Consider the listing below. Extract exactly the lines from the line containing "s.hartAt n j) ∧" to the line containing "(∀ n, m.kind", both included.

.....

/-- R189, R190, R338, R340 to R351, R353, R359: translation and faults. A walk fills an entry or sets a mark; the agents registered on a line drop what
they derive from it and its store is performed; a RETRACT is performed once its pages hold no copy; a page fault is recorded, its entry freed and the nodes parked on it made ready again; a scrub clears
the tags of old generations; write checks pass, registering the words, or end in their failure. -/
def Obligations.TranslationEvents : Prop :=
  ∀ (s : State) (asid page : Nat), Numbered s →
    (s.dieSet asid ≠ 0 → s.draining asid page = false → s.entry? asid page = none →
      (∀ m ∈ s.mem.marks, ¬ (m.asid = asid ∧ m.page = page)) →
      (∀ w pa ls, s.walk asid page = .ok (w, pa, ls) → ∃ t, exec (.translationWalk asid page) s = .next t ∧
        t.entry? asid page = some ⟨asid, s.gen asid, page, w, pa, pteH w, s.agentDie asid page, ls⟩ ∧ (t.mem.phys, t.mem.lines) = (s.mem.phys, s.mem.lines) ∧
        t.cell = s.cell) ∧
      ∀ line level, s.walk asid page = .page line level →
        (∃ t, exec (.translationWalk asid page) s = .next t ∧ t.mem.marks = ⟨asid, page, line, level, []⟩ :: s.mem.marks ∧
          t.registered line = true ∧ (t.mem.phys, t.mem.lines) = (s.mem.phys, s.mem.lines)) ∧
        ∀ c k va kind park, asid = ((s.launchOf (s.cellAt c)).map (·.asid)).getD 0 → va / 65536 = page → (s.unit (dieOf c)).recs = [] →
          ∃ t, exec (.pageFault c k va kind park) s = .next t ∧ (t.unit (dieOf c)).recs =
            [(0, ⟨page, asid, s.gen asid, kind, c, k.val, 1, kind == 1, !park, park, s.tbase⟩)] ∧ t.mem.phys = s.mem.phys) ∧
    (∀ (p : PtStore) (l : OLine), s.mem.ptStores = [p] → p.bytes.length = 8 → p.pa < 2 ^ 52 → p.pa % 8 = 0 → s.line? (windowKey p.pa) = some l →
      l.data.length = 128 → s.gen 0 = 0 → Settled s l.key → Ownable s (dieOfPa p.pa) l.key → s.drained p = true →
      let stored' (t : State) : Prop := t.mem.ptStores = [] ∧ (∀ e ∈ t.mem.agents, p.pa / 128 ∉ e.ptLines) ∧ t.registered (p.pa / 128) = false
      ((s.ptPlan p).1 = 0 → ∃ t, exec (.agentDrop (p.pa / 128)) s = .next t ∧ stored' t ∧ t.mem.phys = s.mem.phys ∧
        OnDieIs t (stored 0 (windowA p.pa) 8 (leNat p.bytes) (onDie s))) ∧
      (∀ a, s.ptPlan p = (1, [(a, page, 1)]) → a ≠ 0 → s.drainStalled { p with drain := [(a, page, 1)] } = false → ∃ t, exec .retractDrain s = .next t ∧ stored' t ∧
        (∀ k ∈ t.mem.lines, k.key.asid = a → k.key.line / 512 ≠ page) ∧ ∀ c, ∀ k ∈ (t.cellAt c).cache, k.key.asid = a → k.key.line / 512 ≠ page)) ∧
    (∀ d e, ∃ t, exec (.mapDone d e) s = .next t ∧ (t.unit d).recs = (s.unit d).recs.filter (fun r => r.1 != e) ∧
      (∀ f, f ≠ d → t.unit f = s.unit f) ∧ t.mem.waitList = s.mem.waitList) ∧
    (∀ d i all, i = (if all then .replayAll d else .replayPage d asid page) →
      let picked (q : ParkedNode) : Bool := q.die == d && (all || q.asid == asid && q.page == page)
      ∃ t, exec i s = .next t ∧ t.mem.waitList = s.mem.waitList.filter (fun q => !picked q) ∧
        ((s.mem.waitList.filter picked).length ≤ 1 → (∀ e, s.poolUsed e < 4096) → t.mem.phys = s.mem.phys) ∧
        ∀ q ∈ s.mem.waitList, picked q = true → ∀ l m, t.launch? q.launch = some l → l.nodes.find? (fun m => m.index == q.node) = some m →
          ∃ spilled, m.st = .ready s.now spilled) ∧
    ((∃ p ∈ s.mem.scrubs, p.1 = asid) → ∃ t, exec (.generationScrub asid) s = .next t ∧ t.gen asid = s.gen asid ∧ t.mem.phys = s.mem.phys ∧
      (∀ p ∈ t.mem.scrubs, p.1 ≠ asid) ∧ (∀ k ∈ t.mem.lines, k.key.asid = asid → k.key.gen = s.gen asid) ∧
      (∀ e ∈ t.mem.agents, e.asid = asid → e.gen = s.gen asid) ∧ (∀ k ∈ s.mem.lines, k.key.asid ≠ asid → k ∈ t.mem.lines) ∧
      ∀ c, ∀ k ∈ (t.cellAt c).code, k.key.asid = asid → k.key.gen = s.gen asid) ∧
    ∀ (c : Nat) (k : Slot) (m : Miss), s.cur = .cell c → k = s.cell.slot → s.mem.misses = [m] → m.agent = .cell c → m.slot = k →
      (∀ l, m.kind = .check ∨ m.kind = .replay → m.phase = .ask → m.asid ≠ 0 → m.va < 2 ^ 55 →
        s.line? ⟨m.asid, s.gen m.asid, m.va / 128⟩ = some l → l.perm.allows m.level .store = true → (s.cohLine l.key).writable (dieOf c) = true →
        ∃ t, exec (.heldRetry c k) s = .next t ∧ (∀ n j, t.hartAt n j = s.hartAt n j) ∧
          t.mem.misses = [{ m with phase := .back ⟨m.va / 128, l.data, l.sb, true, none⟩ }] ∧
          (m.words ≠ 0 → s.cell.roomFor 4 ≠ 0 → ∃ x ∈ (t.cellAt c).cache, x.key = l.key) ∧
          ∀ x ∈ (t.cellAt c).cache, x.key = l.key → x.regs &&& m.words = m.words) ∧
      ∀ u g, m.phase = .come u g →
        let h := s.hart
        let comes (i : Instr) (g' : Hart) : Prop := ∃ t, exec i s = .next t ∧ HartSet s t c k g' ∧ t.mem = { s.mem with misses := [] }
        (∀ n, m.kind = .check → h.check = .sent [(m.va, n)] → h.asks = [m.id] → h.got = [] → g.line = m.va / 128 →
          comes (.writeCheck c k) { h with asks := [], got := [g], ready := max h.ready (s.cell.cycleFrom u + 1),
                                           check := match g.fault with
                                             | some e => .failed e m.va
                                             | none => .passed }) ∧
        ∀ t, m.kind = .replay → h.task = some t → t.ending = none → h.attempt = m.task → m.va / 128 ∈ t.checks →
          comes (.replayCheckFault c k) { h with task := some { t with checks := t.checks.filter (· != m.va / 128) },
                                                 engErr := h.engErr ++ (g.fault.map fun e => (e, m.va)).toList }
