/-! ## The module with its focused cell changed, or another one -/

@[simp] theorem State.setCell_agenda (s : State) (c : Cell) : State.agenda { s with cell := c } = s.agenda := rfl
@[simp] theorem State.putCell_agenda (s : State) (c : Cell) : (s.putCell c).agenda = s.agenda := by unfold State.putCell; split <;> rfl
@[simp] theorem State.setCell_cur (s : State) (c : Cell) : State.cur { s with cell := c } = s.cur := rfl
@[simp] theorem State.putCell_cur (s : State) (c : Cell) : (s.putCell c).cur = s.cur := by unfold State.putCell; split <;> rfl
@[simp] theorem State.setCell_others (s : State) (c : Cell) : State.others { s with cell := c } = s.others := rfl
@[simp] theorem State.setCell_cores (s : State) (c : Cell) : State.cores { s with cell := c } = s.cores := rfl
@[simp] theorem State.putCell_cores (s : State) (c : Cell) : (s.putCell c).cores = s.cores := by unfold State.putCell; split <;> rfl
@[simp] theorem State.setCell_mem (s : State) (c : Cell) : State.mem { s with cell := c } = s.mem := rfl
@[simp] theorem State.putCell_mem (s : State) (c : Cell) : (s.putCell c).mem = s.mem := by unfold State.putCell; split <;> rfl
@[simp] theorem State.setCell_coh (s : State) (c : Cell) : State.coh { s with cell := c } = s.coh := rfl
@[simp] theorem State.putCell_coh (s : State) (c : Cell) : (s.putCell c).coh = s.coh := by unfold State.putCell; split <;> rfl
@[simp] theorem State.setCell_places (s : State) (c : Cell) : State.places { s with cell := c } = s.places := rfl
@[simp] theorem State.putCell_places (s : State) (c : Cell) : (s.putCell c).places = s.places := by unfold State.putCell; split <;> rfl
@[simp] theorem State.setCell_launches (s : State) (c : Cell) : State.launches { s with cell := c } = s.launches := rfl
@[simp] theorem State.putCell_launches (s : State) (c : Cell) : (s.putCell c).launches = s.launches := by unfold State.putCell; split <;> rfl
@[simp] theorem State.setCell_lastServed (s : State) (c : Cell) : State.lastServed { s with cell := c } = s.lastServed := rfl
@[simp] theorem State.putCell_lastServed (s : State) (c : Cell) : (s.putCell c).lastServed = s.lastServed := by unfold State.putCell; split <;> rfl
@[simp] theorem State.setCell_fields (s : State) (c : Cell) : State.fields { s with cell := c } = s.fields := rfl
@[simp] theorem State.putCell_fields (s : State) (c : Cell) : (s.putCell c).fields = s.fields := by unfold State.putCell; split <;> rfl
@[simp] theorem State.setCell_net (s : State) (c : Cell) : State.net { s with cell := c } = s.net := rfl
@[simp] theorem State.putCell_net (s : State) (c : Cell) : (s.putCell c).net = s.net := by unfold State.putCell; split <;> rfl
@[simp] theorem State.setCell_rails (s : State) (c : Cell) : State.rails { s with cell := c } = s.rails := rfl
@[simp] theorem State.putCell_rails (s : State) (c : Cell) : (s.putCell c).rails = s.rails := by unfold State.putCell; split <;> rfl
@[simp] theorem State.setCell_dies (s : State) (c : Cell) : State.dies { s with cell := c } = s.dies := rfl
@[simp] theorem State.putCell_dies (s : State) (c : Cell) : (s.putCell c).dies = s.dies := by unfold State.putCell; split <;> rfl
@[simp] theorem State.setCell_links (s : State) (c : Cell) : State.links { s with cell := c } = s.links := rfl
@[simp] theorem State.putCell_links (s : State) (c : Cell) : (s.putCell c).links = s.links := by unfold State.putCell; split <;> rfl
@[simp] theorem State.setCell_qps (s : State) (c : Cell) : State.qps { s with cell := c } = s.qps := rfl
@[simp] theorem State.putCell_qps (s : State) (c : Cell) : (s.putCell c).qps = s.qps := by unfold State.putCell; split <;> rfl
@[simp] theorem State.setCell_tail (s : State) (c : Cell) : State.tail { s with cell := c } = s.tail := rfl
@[simp] theorem State.putCell_tail (s : State) (c : Cell) : (s.putCell c).tail = s.tail := by unfold State.putCell; split <;> rfl
@[simp] theorem State.setCell_head (s : State) (c : Cell) : State.head { s with cell := c } = s.head := rfl
@[simp] theorem State.putCell_head (s : State) (c : Cell) : (s.putCell c).head = s.head := by unfold State.putCell; split <;> rfl
@[simp] theorem State.setCell_rt (s : State) (c : Cell) : State.rt { s with cell := c } = s.rt := rfl
@[simp] theorem State.putCell_rt (s : State) (c : Cell) : (s.putCell c).rt = s.rt := by unfold State.putCell; split <;> rfl
@[simp] theorem State.setCell_tbase (s : State) (c : Cell) : State.tbase { s with cell := c } = s.tbase := rfl
@[simp] theorem State.putCell_tbase (s : State) (c : Cell) : (s.putCell c).tbase = s.tbase := by unfold State.putCell; split <;> rfl
@[simp] theorem State.setCell_coreAt (s : State) (c : Cell) : State.coreAt { s with cell := c } = s.coreAt := rfl
@[simp] theorem State.putCell_coreAt (s : State) (c : Cell) : (s.putCell c).coreAt = s.coreAt := by unfold State.putCell; split <;> rfl
@[simp] theorem State.setCell_free (s : State) (c : Cell) : State.free { s with cell := c } = s.free := rfl
@[simp] theorem State.putCell_free (s : State) (c : Cell) : (s.putCell c).free = s.free := by unfold State.putCell; split <;> rfl
@[simp] theorem State.setCell_cmdNo (s : State) (c : Cell) : State.cmdNo { s with cell := c } = s.cmdNo := rfl
@[simp] theorem State.putCell_cmdNo (s : State) (c : Cell) : (s.putCell c).cmdNo = s.cmdNo := by unfold State.putCell; split <;> rfl
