-- ==== Sys2Proof/Laws/Effects.lean ====
section
/-! SUPPORT. What each shared operation can do, said once: register slots read back, completion, the checks of R136, traps. -/

namespace Sys2Proof.Machine

/-! ## Slots of the window -/

theorem ofNat_leNat_leBytes_8 (x : Word) : BitVec.ofNat 64 (leNat (leBytes 8 x.toNat)) = x := by
  rw [leNat_leBytes]
  apply BitVec.eq_of_toNat_eq
  have := x.isLt
  rw [BitVec.toNat_ofNat]
  omega

theorem ofNat_leNat_leBytes_64 (x : BitVec 512) : BitVec.ofNat 512 (leNat (leBytes 64 x.toNat)) = x := by
  rw [leNat_leBytes]
  apply BitVec.eq_of_toNat_eq
  have := x.isLt
  rw [BitVec.toNat_ofNat, show (256 : Nat) ^ 64 = 2 ^ 512 by rw [show (256 : Nat) = 2 ^ 8 by rfl, ← Nat.pow_mul]]
  rw [Nat.mod_mod, Nat.mod_eq_of_lt this]

@[simp] theorem Hart.S_zero (h : Hart) : h.S 0#8 = 0#64 := rfl

@[simp] theorem Hart.setS_zero (h : Hart) (x : Word) : h.setS 0#8 x = h := rfl

/-- A scalar slot written reads back. -/
@[simp] theorem Hart.S_setS_self (h : Hart) (d : Reg) (x : Word) : (h.setS d x).S d = if d = 0 then 0 else x := by
  by_cases hd : d = 0
  · simp [hd]
  · simp only [Hart.S, if_neg hd, Hart.sRaw, Hart.sAddr, Hart.sbase, Hart.setS_views]
    simp only [Hart.setS, if_neg hd, Hart.sAddr, Hart.sbase]
    have := Mem.read_write_self (leBytes 8 x.toNat) h.win (fieldOf h.views 0 8 * 32 + 8 * d.toNat)
    rw [length_leBytes] at this
    rw [this, ofNat_leNat_leBytes_8]

theorem Hart.win_setS (h : Hart) (d : Reg) (x : Word) (a : Nat) (o : a < h.sAddr d.toNat ∨ h.sAddr d.toNat + 8 ≤ a) :
    (h.setS d x).win.byte a = h.win.byte a := by
  unfold Hart.setS
  split
  · rfl
  · exact Mem.byte_write_other _ _ _ _ (by simpa using o)

/-- A vector slot written reads back. -/
@[simp] theorem Hart.V_setV_self (h : Hart) (d : Reg) (x : BitVec 512) : (h.setV d x).V d = x := by
  simp only [Hart.V, Hart.setV, Hart.vAddr, Hart.vbase]
  have := Mem.read_write_self (leBytes 64 x.toNat) h.win (fieldOf h.views 16 8 * 32 + 64 * d.toNat)
  rw [length_leBytes] at this
  rw [this, ofNat_leNat_leBytes_64]

theorem Hart.win_setV (h : Hart) (d : Reg) (x : BitVec 512) (a : Nat) (o : a < h.vAddr d.toNat ∨ h.vAddr d.toNat + 64 ≤ a) :
    (h.setV d x).win.byte a = h.win.byte a :=
  Mem.byte_write_other _ _ _ _ (by simpa using o)

@[simp] theorem Hart.V_setSb (h : Hart) (d i : Reg) (g : Nat) (y : Byte) : (h.setSb i g y).V d = h.V d := rfl

@[simp] theorem Hart.sb_setV (h : Hart) (d i : Reg) (g : Nat) (x : BitVec 512) : (h.setV i x).sb d g = h.sb d g := rfl

theorem Hart.sb_setSb (h : Hart) (d i : Reg) (f g : Nat) (y : Byte) :
    (h.setSb i g y).sb d f = if h.sbAddr d.toNat f = h.sbAddr i.toNat g then y else h.sb d f := by
  simp only [Hart.sb, Hart.setSb, Hart.sbAddr, Hart.vbase, Mem.byte_put] <;> rfl

/-! ## Completion (R17, R170) -/

/-- A completion that starts from the same pc and the same loop registers ends alike. -/
theorem WentOn.of_same {h k : Hart} (e : (k.npc, k.lcnt, k.lsta, k.lend, k.level, k.pcnt, k.psta, k.pend) =
    (h.npc, h.lcnt, h.lsta, h.lend, h.level, h.pcnt, h.psta, h.pend)) : WentOn h k.complete := by
  simp only [Prod.mk.injEq] at e
  obtain ⟨e1, e2, e3, e4, e5, e6, e7, e8⟩ := e
  refine ⟨Hart.complete_st k, ?_⟩
  simp only [Hart.complete, Hart.atLoop, e1, e2, e3, e4, e5, e6, e7, e8]
  (repeat' split) <;> exact ⟨rfl, by simp_all, by simp_all, by simp_all⟩

theorem State.finish_eq (s : State) : s.finish = .next (s.setHart s.hart.complete) := rfl

theorem State.done_eq (s : State) (f : Hart → Hart) : s.done f = .next (s.setHart (f s.hart).complete) := by
  simp [State.done, State.finish]

theorem State.writeS_eq (s : State) (d : Reg) (v : Word) : s.writeS d v = .next (s.setHart (s.hart.setS d v).complete) :=
  s.done_eq _

/-- What a scalar result does: it is all that `writeS` does. -/
theorem ScalarResult.of_writeS {s : State} {i : Instr} {d : Reg} {v : Word} (h : exec i s = s.writeS d v) : ScalarResult s i d v := by
  refine ⟨_, h.trans (s.writeS_eq d v), ?_⟩
  refine ⟨by simp [OnlyHart], ?_, by simp [SpecialsKept, BlocksKept], by simp [FlagsKept], ?_⟩
  · rw [State.hart_setHart]; exact WentOn.of_same (by simp)
  · rw [State.hart_setHart]
    refine ⟨?_, by simp⟩
    split
    · subst_vars; simp
    · rename_i hd
      refine ⟨?_, fun x hx => by simpa using Hart.win_setS s.hart d v x hx⟩
      have := Hart.S_setS_self s.hart d v
      rw [if_neg hd] at this
      simpa only [Hart.S, if_neg hd, Hart.sRaw, Hart.sAddr, Hart.sbase, Hart.complete_win, Hart.complete_views] using this

/-! ## The checks of R136 -/

theorem State.withRegs_inView {s : State} {ss vs : List Reg} {k : Out} (h : InView s ss vs) : s.withRegs ss vs k = k := by
  simp [State.withRegs, h.1, h.2]

theorem State.withRegs_outside {s : State} {ss vs : List Reg} {k : Out} (h : ¬ InView s ss vs) :
    s.withRegs ss vs k = s.trap .illegalReg s.firstWord := by
  simp only [InView] at h
  simp only [State.withRegs, Bool.and_eq_true, if_neg h]

theorem State.cellOnly_cell {s : State} {k : Out} (h : s.isCore = false) : s.cellOnly k = k := by simp [State.cellOnly, h]

theorem State.withLevel_ok {s : State} {l : Level} {k : Out} (h : l.code ≤ s.hart.level.code) : s.withLevel l k = k := by
  simp [State.withLevel, h]

/-! ## The shared operations go on -/

theorem goes_next (t : State) : Goes (.next t) := ⟨t, rfl⟩

theorem State.finish_goes (s : State) : Goes s.finish := goes_next _

theorem State.done_goes (s : State) (f : Hart → Hart) : Goes (s.done f) := goes_next _

theorem State.writeS_goes (s : State) (d : Reg) (v : Word) : Goes (s.writeS d v) := goes_next _

theorem State.reissue_goes (s : State) : Goes s.reissue := goes_next _

theorem State.trap_goes (s : State) (c : Cause) (v : Word) : Goes (s.trap c v) := goes_next _

theorem State.waitOn_goes (s : State) (c : WaitCause) (i : Instr) : Goes (s.waitOn c i) := goes_next _

/-- The check of the indices goes on where what it guards does. -/
theorem State.withRegs_goes {s : State} {ss vs : List Reg} {k : Out} (h : Goes k) : Goes (s.withRegs ss vs k) := by
  unfold State.withRegs
  split
  exacts [h, s.trap_goes _ _]

theorem State.withLevel_goes {s : State} {l : Level} {k : Out} (h : Goes k) : Goes (s.withLevel l k) := by
  unfold State.withLevel
  split
  exacts [h, s.trap_goes _ _]

theorem State.cellOnly_goes {s : State} {k : Out} (h : Goes k) : Goes (s.cellOnly k) := by
  unfold State.cellOnly
  split
  exacts [s.trap_goes _ _, h]

theorem State.notReplay_goes {s : State} {k : Out} (h : Goes k) : Goes (s.notReplay k) := by
  unfold State.notReplay
  repeat' split
  exacts [goes_next _, h, h]

end Sys2Proof.Machine
end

.....

* Result *
        ∃ t, exec (.heldRetry c k) s = .next t ∧ (∀ n j, t.hartAt n j = s.hartAt n j) ∧
          t.mem.misses = [{ m with phase := .back ⟨m.va / 128, l.data, l.sb, true, none⟩ }] ∧
          (m.words ≠ 0 → s.cell.roomFor 4 ≠ 0 → ∃ x ∈ (t.cellAt c).cache, x.key = l.key) ∧
          ∀ x ∈ (t.cellAt c).cache, x.key = l.key → x.regs &&& m.words = m.words) ∧
      ∀ u g, m.phase = .come u g →
        let h := s.hart
        let comes (i : Instr) (g' : Hart) : Prop := ∃ t, exec i s = .next t ∧ HartSet s t c k g' ∧ t.mem = { s.mem with misses := [] }
        (∀ n, m.kind = .check → h.check = .sent [(m.va, n)] → h.asks = [m.id] → h.got = [] → g.line = m.va / 128 →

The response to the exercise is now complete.